##### Data extracts
/-- END while a marker is expected is CorruptHeader(sub 0); END while the 9-bit value is expected, with fewer than 9 bits
left, is CorruptHeader(sub 1), and the short read moves to the end (R45, R102). -/
def Obligations.TruncatedHeaderRaisesCorruptHeader : Prop :=
  (∀ s rest, s.host = [] → s.readsMarker = true → s.bin.length ≤ s.binPos → s.answers = .ok :: rest →
    ∃ t, step s = .next t ∧ t.tookFault 3 0 0 ∧ s.sameStreams t ∧ t.cmd = s.cmd ∧ t.answers = rest) ∧
  (∀ s rest, s.host = [] → s.readsSymbol = true → s.bin.length < s.binPos + 9 → s.answers = .ok :: rest →
    ∃ t, step s = .next t ∧ t.tookFault 3 1 0 ∧ State.sameStreams { s with binPos := s.bin.length } t ∧
      t.cmd = s.cmd ∧ t.answers = rest)

/-- A 9-bit value 257 .. 511 is CorruptHeader(sub 2, info the value) (R103). -/
def Obligations.OutOfRangeSymbolRaisesCorruptHeader : Prop :=
  ∀ s v bs rest, s.host = [] → s.readsSymbol = true → 257 ≤ v → v ≤ 511 →
    s.bin.drop s.binPos = toBits 9 v ++ bs → s.answers = .ok :: rest →
    ∃ t, step s = .next t ∧ t.tookFault 3 2 v ∧ State.sameStreams { s with binPos := s.binPos + 9 } t ∧
      t.cmd = s.cmd ∧ t.answers = rest

/-- At the marker of node NODE_CAP + 1, after reading that bit and before reading anything further, TDES raises
CorruptHeader(sub 3, info NODE_CAP); END at that marker comes first (R104, R107). -/
def Obligations.NodeBeyondCapacityRaisesCorruptHeader : Prop :=
  ∀ s cap rest, s.host = [] → s.readsMarker = true → s.par.nodeCap = some cap → cap < 2 ^ 32 → s.nnodes = cap →
    s.answers = .ok :: rest →
    (s.binPos < s.bin.length →
      ∃ t, step s = .next t ∧ t.tookFault 3 3 cap ∧ State.sameStreams { s with binPos := s.binPos + 1 } t ∧
        t.cmd = s.cmd ∧ t.answers = rest) ∧
    (s.bin.length ≤ s.binPos →
      ∃ t, step s = .next t ∧ t.tookFault 3 0 0 ∧ s.sameStreams t ∧ t.cmd = s.cmd ∧ t.answers = rest)

/-! ### The decode gate -/

/-- MCHK on the magic: bin_pos moves by 32 and nothing else changes but the end of the command, eof_seen and v (R126). -/
def Obligations.MchkAcceptsTheMagic : Prop :=
  ∀ s bs rest, s.accepts = true → s.bin.drop s.binPos = toBits 32 s.par.magic.toNat ++ bs → s.answers = .ok :: rest →
    exec .mchk s = .next { s with
      v := .val s.par.magic.toNat, binPos := s.binPos + 32, eofSeen := false, cmd := 0xA, phase := .halt, st := .done,
      pend := none, answers := rest }

/-- Any other 32-bit value is InvalidFormat(sub 0, info the value), in MCHK and in DECODE, and nothing is written
(R126, R128, R146). -/
def Obligations.WrongMagicRaisesInvalidFormat : Prop :=
  ∀ s i v bs rest, s.accepts = true → i = Instr.mchk ∨ i = .decode → v < 2 ^ 32 → v ≠ s.par.magic.toNat →
    s.bin.drop s.binPos = toBits 32 v ++ bs → s.answers = .ok :: rest →
    ∃ t, exec i s = .next t ∧ t.tookFault 2 0 v ∧ State.sameStreams { s with binPos := s.binPos + 32 } t ∧
      t.answers = rest

/-- Fewer than 32 bits, including none, is InvalidFormat(sub 1) (R45, R127). -/
def Obligations.ShortMagicRaisesInvalidFormat : Prop :=
  ∀ s i rest, s.accepts = true → i = Instr.mchk ∨ i = .decode → s.bin.length < s.binPos + 32 →
    s.answers = .ok :: rest →
    ∃ t, exec i s = .next t ∧ t.tookFault 2 1 0 ∧ State.sameStreams { s with binPos := s.bin.length } t ∧
      t.answers = rest

/-- In DECODE no byte is written before TDES has completed: where it ends in InvalidFormat or CorruptHeader, or is still
in MCHK or TDES, DST is what it was, whatever the collaborator answered (R128, R138). -/
def Obligations.DecodeWritesNothingBeforeTheHeaderIsRead : Prop :=
  (∀ s t, s.accepts = true → exec .decode s = .next t →
    t.phase = .mgCheck ∨ t.phase = .tdWalk ∨
      (t.st = .fault ∧ (t.faultCause.toNat % 16 = 2 ∨ t.faultCause.toNat % 16 = 3)) → t.dst = s.dst) ∧
  (∀ s t, (s.host = [] ∨ ∃ rest, s.host = .pass :: rest ∨ s.host = .tick :: rest) →
    s.phase = .mgCheck ∨ s.phase = .tdWalk → step s = .next t →
    t.phase = .mgCheck ∨ t.phase = .tdWalk ∨
      (t.st = .fault ∧ (t.faultCause.toNat % 16 = 2 ∨ t.faultCause.toNat % 16 = 3)) → t.dst = s.dst)

/-! ### The stream decoder -/

/-- SDEC on a payload that ends with the EOF-symbol's Code: the bytes are written in order, the decoder stops at the
EOF-symbol and reads none of the bits after it; repeated symbols need no uniqueness (R129, R133, R134). The hypothesis
that some bit remains rules out only the EOF-symbol leaf as the root with no bit left (R130). -/
def Obligations.SdecDecodesThePayload : Prop :=
  ∀ s cs code bs rest, s.accepts = true → s.treeValid = true → onTree s.tree cs → (eofSym, code) ∈ s.tree.codes →
    s.bin.drop s.binPos = payloadBits cs ++ code ++ bs → payloadBits cs ++ code ++ bs ≠ [] →
    s.answers = oks (payloadTxns cs + 1 + code.length) rest →
    ∃ b cur, exec .sdec s = .next { s with
      b := b, cur := cur, binPos := s.binPos + (payloadBits cs ++ code).length, dst := s.dst ++ payloadBytes cs,
      treeValid := false, eofSeen := true, cmd := 0x9, phase := .halt, st := .done, pend := none, answers := rest }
##########
▸ **Work item**
Give back precisely the lines above that start at the line containing "s.bin.drop s.binPos = payloadBits" and end at the line containing "b := b, cur", inclusive. No other lines belong in the output.

▸ **Exercise answer**
    s.bin.drop s.binPos = payloadBits cs ++ code ++ bs → payloadBits cs ++ code ++ bs ≠ [] →
    s.answers = oks (payloadTxns cs + 1 + code.length) rest →
    ∃ b cur, exec .sdec s = .next { s with
      b := b, cur := cur, binPos := s.binPos + (payloadBits cs ++ code).length, dst := s.dst ++ payloadBytes cs,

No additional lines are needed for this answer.